Free testing in private labs only for Ayushman Bharat beneficiaries: On 8 April, a Bench comprising Justices Ashok Bhushan and SR Bhat had directed both government and privately owned labs to make COVID-19 tests available free of cost. In a significant reversal, on 13 April, the Bench modified its order and held that such free testing in private labs need only be made available to those who are eligible under the Ayushman Bharat Pradhan Mantri Jan Aarogya Yojana ('Ayushman Bharat Yojana').
The question of who will compensate the private labs was left open by the Court in its previous order. In its modified order, the Court left it to the Ministry of Health and Family Welfare to issue appropriate guidelines in this regard.

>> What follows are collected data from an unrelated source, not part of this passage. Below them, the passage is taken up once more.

theorem refuseWaiting_keeps {z0 : State} (s : State) (r : Req) (h_ : Keeps z0 s) : Keeps z0 (refuseWaiting s r) := by
  unfold refuseWaiting
  repeat' first
    | with_reducible assumption
    | exact Eq.refl _
    | with_reducible apply finishWrite_keeps
    | with_reducible apply event_keeps
    | split
    | dsimp only

theorem refuseIn_keeps {z0 : State} (rs : List Nat) (s : State) (f : Nat) (h_ : Keeps z0 s) : Keeps z0 (refuseIn rs s f) := by
  unfold refuseIn
  repeat' first
    | with_reducible assumption
    | intro _
    | exact Eq.refl _
    | with_reducible apply Keeps.ite
    | with_reducible apply modFlume_keeps
    | with_reducible apply leaveIngress_keeps
    | with_reducible apply modLeat_keeps
    | with_reducible apply refuseWaiting_keeps
    | with_reducible apply noteIdle_keeps
    | with_reducible apply updateWeir_keeps
    | with_reducible apply Keeps.foldl
    | with_reducible apply Keeps.foldl_snd2
    | with_reducible apply Keeps.foldl_snd
    | with_reducible apply Keeps.foldl_fst
    | split
    | dsimp only

theorem endSwitchover_keeps {z0 : State} (s : State) (d : Nat) (h_ : Keeps z0 s) : Keeps z0 (endSwitchover s d) := by
  unfold endSwitchover
  repeat' first
    | with_reducible assumption
    | exact Eq.refl _
    | with_reducible apply Keeps.ite
    | with_reducible apply finishDesc_keeps
    | split
    | dsimp only

theorem copyOut_keeps {z0 : State} (env : OpEnv) (a : Option (List CopyLine) × State) (line : Nat) (h_ : Keeps z0 a.2) : Keeps z0 (copyOut env a line).2 := by
  unfold copyOut
  repeat' first
    | with_reducible assumption
    | exact Eq.refl _
    | with_reducible apply Keeps.ite
    | with_reducible apply readLine_keeps
    | split
    | dsimp only

theorem answerCopy_keeps {z0 : State} (k : Nat) (line : Nat) (n : Nat) (tag : Nat) (env : OpEnv) (s : State) (h_ : Keeps z0 s) : Keeps z0 (answerCopy k line n tag env s) := by
  unfold answerCopy
  repeat' first
    | with_reducible assumption
    | intro _
    | with_reducible apply copyOut_keeps
    | with_reducible apply returnSlots_keeps
    | with_reducible apply lookups_keeps
    | with_reducible apply leatSend_keeps
    | with_reducible apply Keeps.foldl
    | with_reducible apply Keeps.foldl_snd2
    | with_reducible apply Keeps.foldl_snd
    | with_reducible apply Keeps.foldl_fst
    | dsimp only

theorem pushedLine_keeps {z0 : State} (i : Nat) (tag : Nat) (k : Nat) (s : State) (e : CopyLine × Nat) (h_ : Keeps z0 s) : Keeps z0 (pushedLine i tag k s e) := by
  unfold pushedLine
  repeat' first
    | with_reducible assumption
    | exact Eq.refl _
    | with_reducible apply ingress_keeps
    | dsimp only

theorem takePush_keeps {z0 : State} (s : State) (k : Nat) (line : Nat) (tag : Nat) (ls : List CopyLine) (h_ : Keeps z0 s) : Keeps z0 (takePush s k line tag ls) := by
  unfold takePush
  repeat' first
    | with_reducible assumption
    | intro _
    | exact Eq.refl _
    | with_reducible apply returnSlots_keeps
    | with_reducible apply sendAck_keeps
    | with_reducible apply modLeat_keeps
    | with_reducible apply pushedLine_keeps
    | with_reducible apply wakeDevice_keeps
    | with_reducible apply Keeps.foldl
    | with_reducible apply Keeps.foldl_snd2
    | with_reducible apply Keeps.foldl_snd
    | with_reducible apply Keeps.foldl_fst
    | split
    | dsimp only

theorem releasePages_keeps {z0 : State} (a0_ : List (Nat × Nat × Word)) : ∀ (a1_ : State), Keeps z0 a1_ → Keeps z0 (releasePages a0_ a1_) := by
  induction a0_ with
  | nil =>
    intro a1_ h_
    unfold releasePages
    repeat' first
      | with_reducible assumption
      | intro _
      | exact Eq.refl _
      | with_reducible apply Keeps.ite
      | with_reducible apply sendState_keeps
      | with_reducible apply modLeat_keeps
      | split
      | dsimp only
  | cons x_ l_ ih_ =>
    intro a1_ h_
    unfold releasePages
    repeat' first
      | with_reducible assumption
      | with_reducible apply ih_
      | intro _
      | exact Eq.refl _
      | with_reducible apply Keeps.ite
      | with_reducible apply sendState_keeps
      | with_reducible apply modLeat_keeps
      | split
      | dsimp only

theorem takePage_keeps {z0 : State} (s : State) (path : Nat) (w : Nat) (v : Word) (h_ : Keeps z0 s) : Keeps z0 (takePage s path w v) := by
  unfold takePage
  repeat' first
    | with_reducible assumption
    | intro _
    | exact Eq.refl _
    | with_reducible apply Keeps.ite
    | with_reducible apply accessFault_keeps
    | with_reducible apply modLeat_keeps
    | with_reducible apply releasePages_keeps
    | split
    | dsimp only

theorem resilverStored_keeps {z0 : State} (s : State) (i : Nat) (f : Nat) (l : Nat) (line : Nat) (p : Place) (env : OpEnv) (h_ : Keeps z0 s) : Keeps z0 (resilverStored s i f l line p env).2 := by
  unfold resilverStored
  repeat' first
    | with_reducible assumption
    | with_reducible apply Keeps.ite
    | with_reducible apply countRead_keeps
    | with_reducible apply storeBack_keeps
    | with_reducible apply bumpTotal_keeps
    | with_reducible apply markClean_keeps
    | split
    | dsimp only

theorem resilverLine_keeps {z0 : State} (i : Nat) (env : OpEnv) (a : List (Nat × CopyLine) × State) (line : Nat) (h_ : Keeps z0 a.2) : Keeps z0 (resilverLine i env a line).2 := by
  unfold resilverLine
  repeat' first
    | with_reducible assumption
    | exact Eq.refl _
    | with_reducible apply Keeps.ite
    | with_reducible apply flushLine_keeps
    | with_reducible apply bumpFree_keeps
    | with_reducible apply resilverStored_keeps
    | split
    | dsimp only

Court issues video conferencing guidelines: On 5 April, a Bench comprising the Chief Justice, Justice DY Chandrachud and Justice L Nageswara Rao took suo motu cognisance of the need for uniform guidelines to govern video conferencing in courts across India.
On 6 April, it resorted to its powers under Article 142 of the Constitution to issue guidelines to implement video conferencing and other measures in courts across India. In its order, it emphasised that courts must strike a balance between preventing the spread of COVID-19 and ensuring access to justice.
Court strikes down 100% reservation in Scheduled Areas: On 22 April, a Constitution bench comprising Justices Arun Mishra, Indira Banerjee, Vineet Saran, MR Shah and Anirudha Bose struck down a notification of the Andhra Pradesh Governor providing 100% reservation in Scheduled Areas to teachers belonging to Scheduled Tribes. Through this judgment - Chebrolu Leela Prasad Rao and Ors. v. State of AP and Ors. - the Court overturned the decision of the Andhra Pradesh High Court which had upheld the validity of the notification.
NEET applicable to minority institutions: In another significant Fundamental Rights judgment – Christian Medical College Vellore Association v. Union of India and Ors. – the Court held that the National Eligibility cum Entrance Test (NEET) did not violate the rights of minority institutions under the Constitution.
NEET was introduced in 2013 as a single, national level entrance examination for admission to medical and dental courses. Minority institutions had challenged it on the ground that it went against their right to administer educational institutions under Article 30 and also their freedom of occupation and trade under Article 19(1)(g).
Other than tracking the Court, we have added a wide range of content to the website in April. In the 'Judges' section, we have added the updated biographies of Justice Subhash Reddy, Justice Surya Kant, Justice BR Gavai and Justice Indira Banerjee.
In the ‘Court Data’ section, we first did an audit of the reasons given by the Supreme Court while rejecting RTI requests placed before it. We also did a deep dive into the effect that COVID-19 has had on Court’s output in the lockdown period. In our final Court Data piece for the month, we looked at how the Court’s registry has increased in size over the last decade and if it has any co-relation with the Court’s pendency.
In our ‘About the Court’ section, we added the procedure involved in the selection of judges to the Court, case allocation to them and the controversies which have riddled the Court on these matters.